Read the listing below and copy out every line that holds "addressConflict".

▶ **Material supplied**

== Segment start ==

-- ==== Sys2Proof/Laws/Spec.lean ====
section
/-!
SUPPORT. What the shared operations compute: bounds of counters, clamps and lists, what a hand-in does to a queue with
room, that a latched notice stands, and what the end of a cycle and a drive request leave.
-/
namespace Sys2Proof.Machine

/-! ## Counters and clamps -/

theorem bump_le (c : Nat) : bump c ≤ Config.counterMax :=
  Nat.min_le_left _ _

theorem bumpBy_le (n c : Nat) : bumpBy n c ≤ Config.counterMax :=
  Nat.min_le_left _ _

theorem bumpIf_le {c : Bool} {n : Nat} (h : n ≤ Config.counterMax) : bumpIf c n ≤ Config.counterMax := by
  unfold bumpIf; split
  · exact bump_le n
  · exact h

theorem clamp_between {lo hi : Int} (h : lo ≤ hi) (v : Int) : lo ≤ clamp lo hi v ∧ clamp lo hi v ≤ hi := by
  unfold clamp; split
  · omega
  · split <;> omega

theorem clamp_eq_max_min {lo hi : Int} (h : lo ≤ hi) (v : Int) : clamp lo hi v = max lo (min hi v) := by
  unfold clamp; split
  · omega
  · split <;> omega

theorem trimAfter_between (trim : Int) (target depth G stepMax : Nat) :
    -Config.trimMax ≤ trimAfter trim target depth G stepMax ∧ trimAfter trim target depth G stepMax ≤ Config.trimMax :=
  clamp_between (by decide) _

theorem claimCall_some {d Dmin R c : Nat} (h : claimCall d Dmin R = some c) : c = min d R ∧ Dmin ≤ c := by
  unfold claimCall at h; split at h
  · next hd =>
    cases h
    exact ⟨rfl, hd⟩
  · simp at h

/-! ## The transmit queue -/

theorem insertTx_length (e : TxEntry) (q : List TxEntry) : (insertTx e q).length = q.length + 1 := by
  induction q with
  | nil => rfl
  | cons x xs ih => unfold insertTx; split <;> simp_all

theorem mem_insertTx {e x : TxEntry} {q : List TxEntry} : x ∈ insertTx e q ↔ x = e ∨ x ∈ q := by
  induction q with
  | nil => simp [insertTx]
  | cons y ys ih =>
    unfold insertTx; split
    · simp
    · simp only [List.mem_cons, ih]; tauto

theorem placeTx_length (e : TxEntry) {q : List TxEntry} (h : q.length ≤ Config.txQueueSize) :
    (placeTx e q).1.length ≤ Config.txQueueSize := by
  unfold placeTx; split
  · rw [insertTx_length]; omega
  · split
    · split
      · simp only [insertTx_length, List.length_dropLast]
        have : 0 < Config.txQueueSize := by decide
        omega
      · exact h
    · exact h

theorem placeTx_room (e : TxEntry) {q : List TxEntry} (h : q.length < Config.txQueueSize) :
    placeTx e q = (insertTx e q, none) := by
  unfold placeTx; rw [if_pos h]

/-- A frame handed in to a queue with room takes its place and nothing else changes. -/
theorem handIn_room (s : State) (f : TxFrame) (h : s.lbi.queue.length < Config.txQueueSize) :
    s.handIn f = { s with lbi := { s.lbi with
      queue := insertTx { frame := f, age := s.lbi.nextAge } s.lbi.queue, nextAge := s.lbi.nextAge + 1 } } := by
  have hp : placeTx (s.newEntry f) s.nextAge.lbi.queue = (insertTx (s.newEntry f) s.lbi.queue, none) :=
    placeTx_room _ h
  unfold State.handIn State.enter State.lostAt State.arrive State.lostAt
  rw [hp]
  rfl

/-! ## Notices -/

theorem hasNotice_or (a b : Word) (n : Notice) : hasNotice (a ||| b) n = (hasNotice a n || hasNotice b n) := by
  simp [hasNotice]

theorem hasNotice_oneBit (n : Notice) : hasNotice (oneBit n.bit) n = true := by
  cases n <;> decide

theorem setLatched_has (s : State) (n : Notice) : hasNotice (s.setLatched n).sc.latched n = true := by
  simp [State.setLatched, hasNotice_or, hasNotice_oneBit]

/-- From `s` to `t` no notice is cleared. -/
def KeepsNotices (s t : State) : Prop :=
  ∀ n, hasNotice s.sc.latched n = true → hasNotice t.sc.latched n = true

theorem KeepsNotices.of_eq {s t : State} (h : t.sc.latched = s.sc.latched) : KeepsNotices s t :=
  fun n hn => by rw [h]; exact hn

theorem KeepsNotices.trans {s t u : State} (h₁ : KeepsNotices s t) (h₂ : KeepsNotices t u) : KeepsNotices s u :=
  fun n hn => h₂ n (h₁ n hn)

theorem setLatched_keepsNotices (s : State) (n : Notice) : KeepsNotices s (s.setLatched n) :=
  fun m hm => by simp [State.setLatched, hasNotice_or, hm]

theorem arrive_keepsNotices (s : State) (e : TxEntry) : KeepsNotices s (s.arrive e) :=
  .of_eq rfl

theorem latchTxDrop_keepsNotices (s : State) : KeepsNotices s s.latchTxDrop := by
  unfold State.latchTxDrop; split
  · exact .of_eq rfl
  · dsimp only; split
    · exact setLatched_keepsNotices s _
    · exact (setLatched_keepsNotices s _).trans (.of_eq rfl)

theorem enter_keepsNotices (s : State) (e : TxEntry) : KeepsNotices s (s.enter e) := by
  unfold State.enter; split
  · exact arrive_keepsNotices s e
  · rename_i f _
    refine ((arrive_keepsNotices s e).trans (latchTxDrop_keepsNotices _)).trans (.of_eq ?_)
    have hl : Piece.latched ∉ lossPieces (s.arrive e).latchTxDrop f := by
      unfold lossPieces; cases f <;> simp; split <;> simp
    exact (takeLoss_only _ f).keeps .latched hl

theorem nextAge_keepsNotices (s : State) : KeepsNotices s s.nextAge :=
  .of_eq rfl

theorem handIn_keepsNotices (s : State) (f : TxFrame) : KeepsNotices s (s.handIn f) :=
  (nextAge_keepsNotices s).trans (enter_keepsNotices s.nextAge (s.newEntry f))

theorem requestNotice_keepsNotices (s : State) : KeepsNotices s s.requestNotice := by
  unfold State.requestNotice; split
  · exact .of_eq rfl
  · exact handIn_keepsNotices s _

theorem latch_keepsNotices (s : State) (n : Notice) : KeepsNotices s (s.latch n) := by
  unfold State.latch; split
  · exact .of_eq rfl
  · split
    · exact setLatched_keepsNotices s n
    · exact (setLatched_keepsNotices s n).trans (requestNotice_keepsNotices _)

/-- A notice stands once it is latched. -/
theorem latch_has (s : State) (n : Notice) : hasNotice (s.latch n).sc.latched n = true := by
  unfold State.latch; split
  · assumption
  · split
    · exact setLatched_has s n
    · exact requestNotice_keepsNotices _ n (setLatched_has s n)

/-- Latching a notice moves no condition of a condition notice. -/
theorem latch_conditionHolds (s : State) (n m : Notice) : (s.latch n).conditionHolds m = s.conditionHolds m := by
  have h := latch_only s n
  have h₁ := h.keeps .addressConflict (by decide)
  have h₂ := h.keeps .roster (by decide)
  have h₃ := h.keeps .resetting (by decide)
  have h₄ := h.keeps .isolation (by decide)
  have h₅ := h.keeps .stlo (by decide)
  simp only [Piece.same] at h₁ h₂ h₃ h₄ h₅
  have ho : (s.latch n).overlaps = s.overlaps := by
    unfold State.overlaps State.addr State.fh State.hc; rw [h₃.2.2.2]
  cases m <;> simp [State.conditionHolds, State.headMapConflict, h₁, h₂, h₄, h₅, ho]

/-- Clearing notices is the clear with each condition notice checked once. -/
theorem clearNotices_eq (s : State) (w : Word) : s.clearNotices w =
    let t : State := { s with sc := { s.sc with latched := s.sc.latched &&& ~~~w } }
    [Notice.addressConflict, .headMapConflict, .busIsolated, .steamLow].foldl
      (fun u n => if hasNotice (s.sc.latched &&& w) n && s.conditionHolds n then u.latch n else u) t := by
  have hc : ∀ (b : Bool) (u : State) (n m : Notice),
      (if b = true then u.latch n else u).conditionHolds m = u.conditionHolds m := by
    intro b u n m; split
    · exact latch_conditionHolds u n m
    · rfl
  simp only [State.clearNotices, State.relatch, List.foldl_cons, List.foldl_nil, hc]
  rfl

/-! ## The cycle and the drive -/

/-- The head whose cycle has ended is as `Head.endCycle` leaves it. -/
theorem finish_head (s : State) (i : LocalHead) (o : JarOutcome) (torque angle : Nat) :
    (s.finish i o torque angle).head i = (s.head i).endCycle := by
  have h₁ := (reportJar_only s i true (s.jarReport i o torque angle)).keeps (.head i) (by simp [reporting])
  have h₂ := (handOffJar_only (s.reportJar i true (s.jarReport i o torque angle)) i o).keeps (.head i)
    (by simp [handOffPieces, reporting])
  unfold State.finish
  show (State.updHead _ i Head.endCycle).head i = _
  rw [State.head_updHead_same]
  exact congrArg Head.endCycle (h₂.trans h₁)

/-- A transaction of the head that is still on the link is not of a later cycle (R23). -/
theorem detachCycle_attached (s : State) (i : LocalHead) {t : Transaction}
    (h : (s.detachCycle i).dlc.current = some t) (hi : t.head = i) : t.attached = false := by
  cases hc : s.dlc.current with
  | none => simp [State.detachCycle, hc] at h
  | some t' =>
    simp only [State.detachCycle, hc, Option.map_some, Option.some.injEq] at h
    subst h
    by_cases hb : t'.head = i <;> simp_all

theorem finish_attached (s : State) (i : LocalHead) (o : JarOutcome) (torque angle : Nat) {t : Transaction}
    (h : (s.finish i o torque angle).dlc.current = some t) (hi : t.head = i) : t.attached = false :=
  detachCycle_attached _ i h hi

theorem request_notStop {d : DriveSlot} (h : d.pending ≠ some .stop) (r : DriveRequest) :
    d.request r = { d with pending := some r } := by
  unfold DriveSlot.request; split <;> simp_all

theorem request_stop (d : DriveSlot) : (d.request .stop).pending = some .stop := by
  unfold DriveSlot.request; split <;> simp_all

end Sys2Proof.Machine
end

== Segment end ==

▶ **Answer**
  have h₁ := h.keeps .addressConflict (by decide)
    [Notice.addressConflict, .headMapConflict, .busIsolated, .steamLow].foldl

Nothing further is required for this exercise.